Judson Horras, president of the North American Interfraternity Conference, said fraternities are here to stay. Enrollment reached near-record levels this fall as students hunger for connection after months of pandemic isolation, he said. The organizations should be seen as a positive way to boost the declining share of men in college, he added, citing studies that have found fraternity men enjoy better mental health than their non-Greek peers.
The vast majority of fraternity members are appalled by sexual assault and are working to change the culture, Horras said, adding that brothers at other campuses — in Kansas and Iowa, for instance — have been the whistleblowers to report sexual assaults in their ranks.
The national conference banned hard alcohol at fraternity houses in 2019 — a policy that is just beginning its real-life rollout as students return to campus after months of virtual learning. It also supports federal anti-hazing legislation.
Hechinger said colleges and fraternities should publicly post data relevant to a fraternity’s safety record, such as substantiated sexual assault claims, alcohol-related transports to hospitals and student conduct violations.
A 2018 USC review of safety protocols for Greek life recommended that such data be publicly reported, but university officials declined to respond to questions about what triggered the review and whether the data-sharing project has been launched.
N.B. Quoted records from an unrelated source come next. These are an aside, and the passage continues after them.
/-- A segment received on a lane that carries segments: counted as bad when R96 or R97 finds it so. -/
def State.takeSegment (s : State) (n : Nat) (b : List Byte) : State × Option Segment :=
  let s := s.updLane n (fun l => { l with rxLog := noteLoad s.now (b.length + 2) l.rxLog })
  match parseSeg b with
  | none => (s.badSegment n, none)
  | some g =>
    if !kindListed g.kind ∨ (g.kind = KIND.MIRROR ∧ !s.isXlink n) then (s.badSegment n, none) else (s, some g)

/-- HELLO (R77): what the far end says, and the lane's way to UP. -/
def onHello (lane : Fin 32) (segment : List Byte) (s : State) : State :=
  let n := lane.val
  if s.laneSt n ≠ 4 ∧ s.laneSt n ≠ 5 then s
  else match s.takeSegment n segment with
    | (s, none) => s.updLane n (fun l => { l with hellos := 0 })
    | (s, some g) =>
      if g.kind ≠ KIND.HELLO ∨ g.payload.length < 8 then s
      else
        let fl := numAt g.payload 1 1
        let kind := fl / 4 % 4
        let s := ((s.setF (F.LANE_STATUS_FAR_ROLE n) (numAt g.payload 0 1)).setF (F.LANE_STATUS_FAR_SENIOR n) (fl % 2)).setF (F.LANE_STATUS_FAR_KIND n) kind
        let s := (s.setF (F.LANE_STATUS_FAR_STATE n) (numAt g.payload 2 1)).updLane n
          (fun l => { l with farAddr := numAt g.payload 4 2, rxOk := bit fl 1 })
        let s := if s.uplinks.contains n ∧ s.on F.CMD_NODE_ASSIGNED then s.showUplink n else s
        -- the twin at the far end has an address once it has taken its assignment (01 R39)
        let s := if s.isXlink n then s.setF (F.CMD_DL_PRESENT n) (b2n (numAt g.payload 4 2 != 0xFFFF)) else s
        if s.laneSt n = 5 then s
        else if !kindsMatch (s.laneKind n) kind then
          (s.setF (F.LANE_STATUS_MISWIRE n) 1).updLane n (fun l => { l with hellos := 0 })
        else if !bit fl 1 then s.updLane n (fun l => { l with hellos := 0 })
        else
          let s := (s.setF (F.LANE_STATUS_MISWIRE n) 0).updLane n (fun l => { l with hellos := l.hellos + 1 })
          if 3 ≤ (s.lane n).hellos then s.linkUp n else s

/-! Loss (R79, R80). -/

/-- RATE_FALLBACK (R80): at the third loss within 10 s at one rate. -/
def State.fallBack (s : State) (n : Nat) : State :=
  if s.laneKind n ≠ 2 then s
  else
    let l := slide 10000000000 s.now (s.lane n).lossAt
    match (if 3 ≤ l.length then s.rateBelow n (s.f (F.LANE_STATUS_RATE_NOW n)) else none) with
    | none => s.updLane n (fun x => { x with lossAt := l })
    | some r =>
      (((s.setF (F.LANE_STATUS_RATE_NOW n) r).setF (F.LANE_STATUS_DEGRADED n) 1).updLane n (fun x => { x with lossAt := [] })).raise FS.LANE_DEGRADED

/-- A lane in UP enters DOWN (R79). -/
def State.loseLane (s : State) (n : Nat) : State := ((s.lowerLane n 7).fallBack n).raise FS.LANE_LOSS

/-- SIGNAL_LOSS (R79). -/
def onSignalLoss (lane : Fin 32) (s : State) : State :=
  let s := s.setF (F.LANE_STATUS_SIGNAL lane) 0
  if s.laneUp lane then s.loseLane lane else s

/-- CODE_VIOLATIONS (R79): eight invalid code-groups within 64. -/
def onCodeViolations (lane : Fin 32) (s : State) : State :=
  let s := s.bumpBy (F.LANE_ERR_CV lane) 8
  if s.laneUp lane then s.loseLane lane else s

/-- MISSING_TICK_FRAMES (R79): the fourth tick in a row without a valid frame. -/
def onMissingTickFrames (lane : Fin 32) (s : State) : State :=
  let l := s.lane lane
  if s.laneUp lane ∧ l.carried ∧ 4 ≤ l.miss + (if l.got then 0 else 1) ∧ !l.got then s.loseLane lane else s

/-- DOWN_WAIT_END (R74): after 1 ms to PEND, while the lane is enabled and its unit's bring-up is paid for (R75). -/
def onDownWaitEnd (lane : Fin 32) (s : State) : State :=
  if s.laneSt lane = 7 then
    let s := s.reachNow ((s.lane lane).since + 1000000)
    if s.mayPower lane then s.laneTo lane 1 else s.laneTo lane 0
  else s

/-! Pattern tests (R83 to R85). -/

/-- The two bits back from which a pattern's next bit comes (R83). -/
def prbsTaps (pattern : Nat) : Nat × Nat := ([(7, 6), (15, 14), (23, 18), (31, 28)] : List (Nat × Nat)).getD pattern (7, 6)

/-- The bit that follows the latest bits of a pattern, newest first. -/
def prbsNext (pattern : Nat) (past : List Bool) : Bool :=
  (past.getD ((prbsTaps pattern).1 - 1) false) != (past.getD ((prbsTaps pattern).2 - 1) false)

/-- The generator: the `k`-th line bit after the bits of its register (R83). -/
def prbsBit (pattern : Nat) : Nat → List Bool → Bool
  | 0, past => prbsNext pattern past
  | k + 1, past => prbsBit pattern k (prbsNext pattern past :: past.take 30)

/-- Line bit `k` of the test running on a lane that generates (R83, R84). -/
def State.prbsOut (s : State) (n k : Nat) : Option Bool :=
  if s.laneSt n = 6 ∧ bit (s.f (F.LANE_PRBS_TMODE n)) 0 then
    some (prbsBit (s.f (F.LANE_PRBS_PATTERN n)) k ((List.range 31).map (bit (s.lane n).prbsSeed)))
  else none

/-- The checker of a lane: what it predicts from, error-free bits in a row, errors among the last 128 bits; locked; bit errors
and lock losses so far. -/
structure Checker where
  past : List Bool := []
  good : Nat := 0
  win : List Bool := []
  locked : Bool := false
  errors : Nat := 0
  losses : Nat := 0
  deriving DecidableEq, Repr

/-- One received bit (R83): unlocked, the checker predicts from the bits received and locks after 64 without an error; locked,
it predicts from its own, counts errors, and loses lock after more than 32 in 128 bits. -/
def Checker.take (pattern : Nat) (c : Checker) (b : Bool) : Checker :=
  let next := prbsNext pattern c.past
  let wrong := b != next
  if c.locked then
    let win := (wrong :: c.win).take 128
    let c := { c with past := next :: c.past.take 30, win := win, errors := c.errors + b2n wrong }
    if 32 < (win.filter id).length then { c with locked := false, good := 0, win := [], losses := c.losses + 1 } else c
  else
    let good := if wrong || decide (c.past.length < (prbsTaps pattern).1) then 0 else c.good + 1
    { c with past := b :: c.past.take 30, good := if 64 ≤ good then 0 else good, locked := decide (64 ≤ good) }

/-- Line bits received on a lane under test go through its checker (R83). -/
def State.checkBits (s : State) (n : Nat) (bits : List Bool) : State :=
  if s.laneSt n ≠ 6 ∨ s.f (F.LANE_PRBS_TMODE n) < 2 then s
  else
    let l := s.lane n
    let c0 : Checker := { past := l.prbsPast, good := l.prbsGood, win := l.prbsWin, locked := s.on (F.LANE_PRBS_LOCKED n) }
    let c := bits.foldl (Checker.take (s.f (F.LANE_PRBS_PATTERN n))) c0
    let s := ((s.setF (F.LANE_PRBS_LOCKED n) (b2n c.locked)).bumpBy (F.LANE_PRBS_ERR_COUNT n) c.errors).bumpBy (F.LANE_PRBS_LOCK_LOSS n) c.losses
    s.updLane n (fun l => { l with prbsPast := c.past, prbsGood := c.good, prbsWin := c.win })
Horras said the most lasting changes will come not from top-down dictates but from the kind of student activism that many Greek members are now promoting. Chen, the USC sorority member, agrees. She and others also have demanded university expulsion of those responsible for the alleged assaults, more sexual assault training across campus, a greater understanding of Title IX reporting procedures and more funding for sexual violence services.
Sun said that USC fraternity parties are strictly regulated, with requirements for an outside security guard for every 50 attendees, a professional bartender and drinks in closed containers, such as beer or seltzer cans, but that more needs to be done.
Ideas include greater use of testing strips that can detect drugs in a drink and more education on sexual violence prevention and “toxic masculinity and gender inclusivity,” a topic some USC fraternities have begun discussing with partners such as Women’s Voices Now, he said. Sun said he was also interested in adopting an idea from UC Berkeley fraternities that went viral a few year ago: reviewing the principles of consent and securing agreement to them before people are allowed entry to events.
Whether such reforms will result in widespread and lasting change, however, remains unclear. Even after the national Sigma Alpha Epsilon organization took the high-profile step of banning its pledging process in 2014 after a string of hazing deaths, the practice remains. Two students at Texas A&M University recently filed a $1-million lawsuit against the fraternity, alleging that industrial-strength cleaner was poured on them, causing serious burns, during hazing.
“The major challenge of fraternities is to disentangle some of their nobler aspects from the chaos and debauchery,” Hechinger said. “They need to figure out a way to do that and haven’t, by and large, up to now.”